_Problem requirements_: Take the data below and extract the lines from the one with "oracleBytes bytes.length (bytes" to the one with "byteAt (oracleBytes n", inclusive, exactly as written.
/---
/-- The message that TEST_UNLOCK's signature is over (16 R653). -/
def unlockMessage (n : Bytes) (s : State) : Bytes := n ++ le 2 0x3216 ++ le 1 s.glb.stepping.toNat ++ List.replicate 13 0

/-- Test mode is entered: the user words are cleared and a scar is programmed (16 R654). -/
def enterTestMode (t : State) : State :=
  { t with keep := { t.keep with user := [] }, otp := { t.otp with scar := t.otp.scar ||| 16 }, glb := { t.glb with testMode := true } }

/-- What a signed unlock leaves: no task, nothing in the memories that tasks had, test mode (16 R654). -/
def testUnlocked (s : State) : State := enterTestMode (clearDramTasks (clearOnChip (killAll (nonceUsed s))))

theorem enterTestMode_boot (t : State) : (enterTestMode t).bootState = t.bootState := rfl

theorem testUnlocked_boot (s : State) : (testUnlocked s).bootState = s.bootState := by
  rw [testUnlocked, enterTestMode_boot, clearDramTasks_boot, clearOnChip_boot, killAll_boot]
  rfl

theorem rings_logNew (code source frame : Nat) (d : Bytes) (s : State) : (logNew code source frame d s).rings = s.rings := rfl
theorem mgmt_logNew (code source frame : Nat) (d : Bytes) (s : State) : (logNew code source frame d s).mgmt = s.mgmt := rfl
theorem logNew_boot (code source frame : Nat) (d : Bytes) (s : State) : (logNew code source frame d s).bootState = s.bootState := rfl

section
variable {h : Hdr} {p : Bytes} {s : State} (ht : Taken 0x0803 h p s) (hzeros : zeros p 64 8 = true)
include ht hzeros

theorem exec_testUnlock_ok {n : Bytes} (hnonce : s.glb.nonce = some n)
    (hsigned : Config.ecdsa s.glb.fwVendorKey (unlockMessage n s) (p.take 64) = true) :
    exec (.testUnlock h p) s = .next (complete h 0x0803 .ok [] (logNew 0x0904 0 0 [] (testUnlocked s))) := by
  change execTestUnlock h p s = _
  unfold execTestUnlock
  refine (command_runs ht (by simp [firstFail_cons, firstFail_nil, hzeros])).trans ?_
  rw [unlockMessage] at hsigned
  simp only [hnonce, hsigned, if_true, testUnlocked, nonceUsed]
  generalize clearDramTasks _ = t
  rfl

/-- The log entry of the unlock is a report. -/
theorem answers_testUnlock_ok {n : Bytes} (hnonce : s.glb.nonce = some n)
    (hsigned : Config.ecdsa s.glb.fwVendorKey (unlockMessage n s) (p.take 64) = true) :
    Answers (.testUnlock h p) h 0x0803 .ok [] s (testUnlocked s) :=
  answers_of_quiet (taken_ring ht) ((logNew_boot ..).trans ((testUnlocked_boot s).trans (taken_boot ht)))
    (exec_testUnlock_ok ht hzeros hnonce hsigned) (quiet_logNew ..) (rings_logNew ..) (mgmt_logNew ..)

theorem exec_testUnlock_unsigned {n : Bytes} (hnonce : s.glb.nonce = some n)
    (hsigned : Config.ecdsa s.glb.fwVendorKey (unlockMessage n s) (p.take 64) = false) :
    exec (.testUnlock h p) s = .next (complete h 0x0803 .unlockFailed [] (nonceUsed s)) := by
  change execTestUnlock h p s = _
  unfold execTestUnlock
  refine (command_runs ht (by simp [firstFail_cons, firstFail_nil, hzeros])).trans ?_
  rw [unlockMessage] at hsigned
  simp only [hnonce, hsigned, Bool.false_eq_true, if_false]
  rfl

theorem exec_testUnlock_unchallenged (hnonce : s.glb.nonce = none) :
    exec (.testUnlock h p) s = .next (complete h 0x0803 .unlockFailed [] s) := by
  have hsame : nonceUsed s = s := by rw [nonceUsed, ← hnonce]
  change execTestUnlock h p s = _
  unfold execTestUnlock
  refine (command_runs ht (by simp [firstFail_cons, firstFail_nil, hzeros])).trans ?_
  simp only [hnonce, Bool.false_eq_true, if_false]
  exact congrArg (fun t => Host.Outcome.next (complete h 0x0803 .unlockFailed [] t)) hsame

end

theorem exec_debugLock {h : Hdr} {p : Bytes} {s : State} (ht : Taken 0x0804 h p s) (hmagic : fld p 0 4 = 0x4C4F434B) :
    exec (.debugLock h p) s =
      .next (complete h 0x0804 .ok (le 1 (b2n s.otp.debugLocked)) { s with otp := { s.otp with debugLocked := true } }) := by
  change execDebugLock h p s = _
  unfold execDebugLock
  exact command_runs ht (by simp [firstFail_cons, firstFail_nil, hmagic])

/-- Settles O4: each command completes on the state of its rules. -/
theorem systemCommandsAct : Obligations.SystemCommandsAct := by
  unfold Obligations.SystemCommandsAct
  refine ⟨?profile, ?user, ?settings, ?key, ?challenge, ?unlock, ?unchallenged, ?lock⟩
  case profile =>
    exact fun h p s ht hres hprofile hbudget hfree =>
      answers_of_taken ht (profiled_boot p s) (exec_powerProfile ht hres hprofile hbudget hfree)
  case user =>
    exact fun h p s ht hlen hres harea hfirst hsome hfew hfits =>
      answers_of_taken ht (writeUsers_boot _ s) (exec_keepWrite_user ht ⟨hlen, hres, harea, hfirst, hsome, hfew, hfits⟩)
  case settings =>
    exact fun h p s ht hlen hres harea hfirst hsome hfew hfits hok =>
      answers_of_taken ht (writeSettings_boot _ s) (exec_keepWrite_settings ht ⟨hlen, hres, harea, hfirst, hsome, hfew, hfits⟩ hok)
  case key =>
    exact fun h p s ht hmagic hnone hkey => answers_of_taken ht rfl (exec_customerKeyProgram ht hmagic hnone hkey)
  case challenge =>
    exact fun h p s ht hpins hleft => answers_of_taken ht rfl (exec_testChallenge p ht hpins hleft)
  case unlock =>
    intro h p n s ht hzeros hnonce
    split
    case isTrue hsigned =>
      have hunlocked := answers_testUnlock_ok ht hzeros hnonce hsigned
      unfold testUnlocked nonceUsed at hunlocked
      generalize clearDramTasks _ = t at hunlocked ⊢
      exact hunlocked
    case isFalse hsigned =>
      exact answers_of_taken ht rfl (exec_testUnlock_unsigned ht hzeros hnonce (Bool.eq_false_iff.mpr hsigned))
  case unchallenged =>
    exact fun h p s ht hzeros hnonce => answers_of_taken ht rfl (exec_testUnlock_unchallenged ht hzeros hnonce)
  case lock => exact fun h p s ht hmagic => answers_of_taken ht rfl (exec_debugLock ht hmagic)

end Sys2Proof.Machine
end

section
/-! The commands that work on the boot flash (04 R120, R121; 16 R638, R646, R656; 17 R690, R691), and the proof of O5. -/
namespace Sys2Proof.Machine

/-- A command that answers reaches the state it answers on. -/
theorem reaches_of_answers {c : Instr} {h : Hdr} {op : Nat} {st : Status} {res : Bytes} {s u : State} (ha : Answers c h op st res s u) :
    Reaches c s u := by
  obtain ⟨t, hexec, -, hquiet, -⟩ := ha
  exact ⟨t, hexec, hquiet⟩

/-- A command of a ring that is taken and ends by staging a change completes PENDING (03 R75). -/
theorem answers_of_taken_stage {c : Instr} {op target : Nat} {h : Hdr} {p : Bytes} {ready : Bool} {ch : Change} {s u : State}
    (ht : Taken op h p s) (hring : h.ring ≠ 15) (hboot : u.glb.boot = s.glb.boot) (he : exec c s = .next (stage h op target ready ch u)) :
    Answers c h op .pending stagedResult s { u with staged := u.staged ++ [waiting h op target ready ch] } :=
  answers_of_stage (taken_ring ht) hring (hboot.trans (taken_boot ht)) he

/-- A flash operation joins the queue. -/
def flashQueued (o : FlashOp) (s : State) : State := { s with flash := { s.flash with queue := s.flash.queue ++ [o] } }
\---
/---
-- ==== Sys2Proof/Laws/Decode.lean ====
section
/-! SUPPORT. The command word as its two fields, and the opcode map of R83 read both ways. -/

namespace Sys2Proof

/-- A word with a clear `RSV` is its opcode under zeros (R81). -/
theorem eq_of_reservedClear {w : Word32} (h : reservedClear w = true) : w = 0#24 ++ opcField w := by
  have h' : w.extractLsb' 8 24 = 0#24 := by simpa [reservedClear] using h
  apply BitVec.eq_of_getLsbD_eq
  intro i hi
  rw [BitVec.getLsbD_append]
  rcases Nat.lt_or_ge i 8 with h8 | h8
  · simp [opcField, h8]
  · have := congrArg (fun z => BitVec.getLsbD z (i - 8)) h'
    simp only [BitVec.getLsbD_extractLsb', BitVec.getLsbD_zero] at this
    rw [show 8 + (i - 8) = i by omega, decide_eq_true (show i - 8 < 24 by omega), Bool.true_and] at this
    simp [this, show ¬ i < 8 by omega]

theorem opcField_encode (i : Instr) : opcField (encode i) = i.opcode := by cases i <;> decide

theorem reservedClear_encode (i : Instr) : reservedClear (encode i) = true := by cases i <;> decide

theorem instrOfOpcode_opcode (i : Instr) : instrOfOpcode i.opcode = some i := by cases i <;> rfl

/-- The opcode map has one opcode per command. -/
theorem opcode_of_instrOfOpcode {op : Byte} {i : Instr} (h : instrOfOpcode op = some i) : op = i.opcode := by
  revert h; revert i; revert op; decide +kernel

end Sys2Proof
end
\---
/---
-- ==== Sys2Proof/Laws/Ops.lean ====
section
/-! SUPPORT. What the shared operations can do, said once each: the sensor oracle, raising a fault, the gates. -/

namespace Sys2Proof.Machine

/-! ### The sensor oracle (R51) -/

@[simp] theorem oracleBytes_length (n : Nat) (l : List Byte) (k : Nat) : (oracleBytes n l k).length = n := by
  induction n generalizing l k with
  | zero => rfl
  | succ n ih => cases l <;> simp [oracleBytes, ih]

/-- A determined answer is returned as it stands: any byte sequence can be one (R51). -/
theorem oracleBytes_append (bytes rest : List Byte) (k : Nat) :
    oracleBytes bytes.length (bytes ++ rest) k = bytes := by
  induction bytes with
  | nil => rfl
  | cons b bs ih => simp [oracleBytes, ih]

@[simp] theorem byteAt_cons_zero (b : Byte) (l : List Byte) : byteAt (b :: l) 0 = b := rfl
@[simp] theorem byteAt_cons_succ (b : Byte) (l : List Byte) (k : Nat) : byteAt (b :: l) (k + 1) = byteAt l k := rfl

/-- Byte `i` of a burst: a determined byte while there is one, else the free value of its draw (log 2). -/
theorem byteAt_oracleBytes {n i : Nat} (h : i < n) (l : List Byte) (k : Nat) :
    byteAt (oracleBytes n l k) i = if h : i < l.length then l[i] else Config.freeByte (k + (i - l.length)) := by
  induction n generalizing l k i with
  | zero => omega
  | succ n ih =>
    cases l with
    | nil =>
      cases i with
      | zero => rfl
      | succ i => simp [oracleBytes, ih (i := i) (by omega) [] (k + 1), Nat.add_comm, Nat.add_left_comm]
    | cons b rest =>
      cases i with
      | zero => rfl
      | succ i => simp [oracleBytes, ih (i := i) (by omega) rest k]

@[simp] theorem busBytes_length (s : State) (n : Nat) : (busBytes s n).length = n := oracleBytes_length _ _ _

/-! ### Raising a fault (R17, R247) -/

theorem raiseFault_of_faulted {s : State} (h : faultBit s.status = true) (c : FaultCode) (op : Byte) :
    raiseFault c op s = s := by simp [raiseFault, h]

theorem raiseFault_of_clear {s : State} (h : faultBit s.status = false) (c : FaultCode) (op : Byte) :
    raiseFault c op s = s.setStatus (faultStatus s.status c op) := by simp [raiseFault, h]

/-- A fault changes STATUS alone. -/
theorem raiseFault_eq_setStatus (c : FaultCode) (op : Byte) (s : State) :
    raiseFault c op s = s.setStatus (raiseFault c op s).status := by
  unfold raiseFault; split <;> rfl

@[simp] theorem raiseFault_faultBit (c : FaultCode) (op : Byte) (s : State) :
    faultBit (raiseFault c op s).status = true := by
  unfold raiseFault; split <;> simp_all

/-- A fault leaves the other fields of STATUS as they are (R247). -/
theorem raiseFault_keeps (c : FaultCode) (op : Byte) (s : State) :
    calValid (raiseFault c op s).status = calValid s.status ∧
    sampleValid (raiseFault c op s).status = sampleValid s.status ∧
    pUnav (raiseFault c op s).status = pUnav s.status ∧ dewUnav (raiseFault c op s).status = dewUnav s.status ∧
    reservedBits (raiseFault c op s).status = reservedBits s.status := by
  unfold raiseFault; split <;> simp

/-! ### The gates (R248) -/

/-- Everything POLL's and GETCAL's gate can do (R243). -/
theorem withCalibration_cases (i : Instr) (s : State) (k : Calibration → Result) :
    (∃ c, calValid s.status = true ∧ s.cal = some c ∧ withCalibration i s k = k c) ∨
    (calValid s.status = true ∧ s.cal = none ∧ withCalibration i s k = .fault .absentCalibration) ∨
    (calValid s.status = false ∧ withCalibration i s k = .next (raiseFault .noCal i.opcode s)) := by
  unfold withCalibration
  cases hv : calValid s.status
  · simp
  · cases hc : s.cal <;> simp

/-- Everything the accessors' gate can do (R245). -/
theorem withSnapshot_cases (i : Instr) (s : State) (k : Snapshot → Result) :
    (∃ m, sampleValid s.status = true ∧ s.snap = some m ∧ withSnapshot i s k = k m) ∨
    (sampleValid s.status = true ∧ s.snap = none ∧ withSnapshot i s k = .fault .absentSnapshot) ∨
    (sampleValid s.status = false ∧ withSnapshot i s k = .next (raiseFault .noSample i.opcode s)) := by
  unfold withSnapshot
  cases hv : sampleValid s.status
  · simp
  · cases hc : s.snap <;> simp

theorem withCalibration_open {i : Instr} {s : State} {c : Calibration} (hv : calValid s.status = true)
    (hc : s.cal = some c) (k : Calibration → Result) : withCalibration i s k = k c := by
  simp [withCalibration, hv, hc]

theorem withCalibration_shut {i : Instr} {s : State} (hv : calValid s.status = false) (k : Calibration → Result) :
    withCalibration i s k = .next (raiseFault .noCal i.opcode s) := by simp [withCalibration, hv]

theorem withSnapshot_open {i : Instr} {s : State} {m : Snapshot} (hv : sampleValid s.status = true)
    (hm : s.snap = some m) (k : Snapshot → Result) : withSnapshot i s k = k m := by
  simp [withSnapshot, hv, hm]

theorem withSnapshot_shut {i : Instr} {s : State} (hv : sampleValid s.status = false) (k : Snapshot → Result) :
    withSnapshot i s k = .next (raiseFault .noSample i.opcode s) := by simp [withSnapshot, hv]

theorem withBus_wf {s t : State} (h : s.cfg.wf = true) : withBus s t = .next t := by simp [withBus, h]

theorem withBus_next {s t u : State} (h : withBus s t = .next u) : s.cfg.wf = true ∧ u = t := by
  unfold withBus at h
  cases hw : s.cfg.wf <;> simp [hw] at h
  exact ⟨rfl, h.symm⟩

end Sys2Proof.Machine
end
\---
_Exercise answer_:
    oracleBytes bytes.length (bytes ++ rest) k = bytes := by
  induction bytes with
  | nil => rfl
  | cons b bs ih => simp [oracleBytes, ih]

@[simp] theorem byteAt_cons_zero (b : Byte) (l : List Byte) : byteAt (b :: l) 0 = b := rfl
@[simp] theorem byteAt_cons_succ (b : Byte) (l : List Byte) (k : Nat) : byteAt (b :: l) (k + 1) = byteAt l k := rfl

/-- Byte `i` of a burst: a determined byte while there is one, else the free value of its draw (log 2). -/
theorem byteAt_oracleBytes {n i : Nat} (h : i < n) (l : List Byte) (k : Nat) :
    byteAt (oracleBytes n l k) i = if h : i < l.length then l[i] else Config.freeByte (k + (i - l.length)) := by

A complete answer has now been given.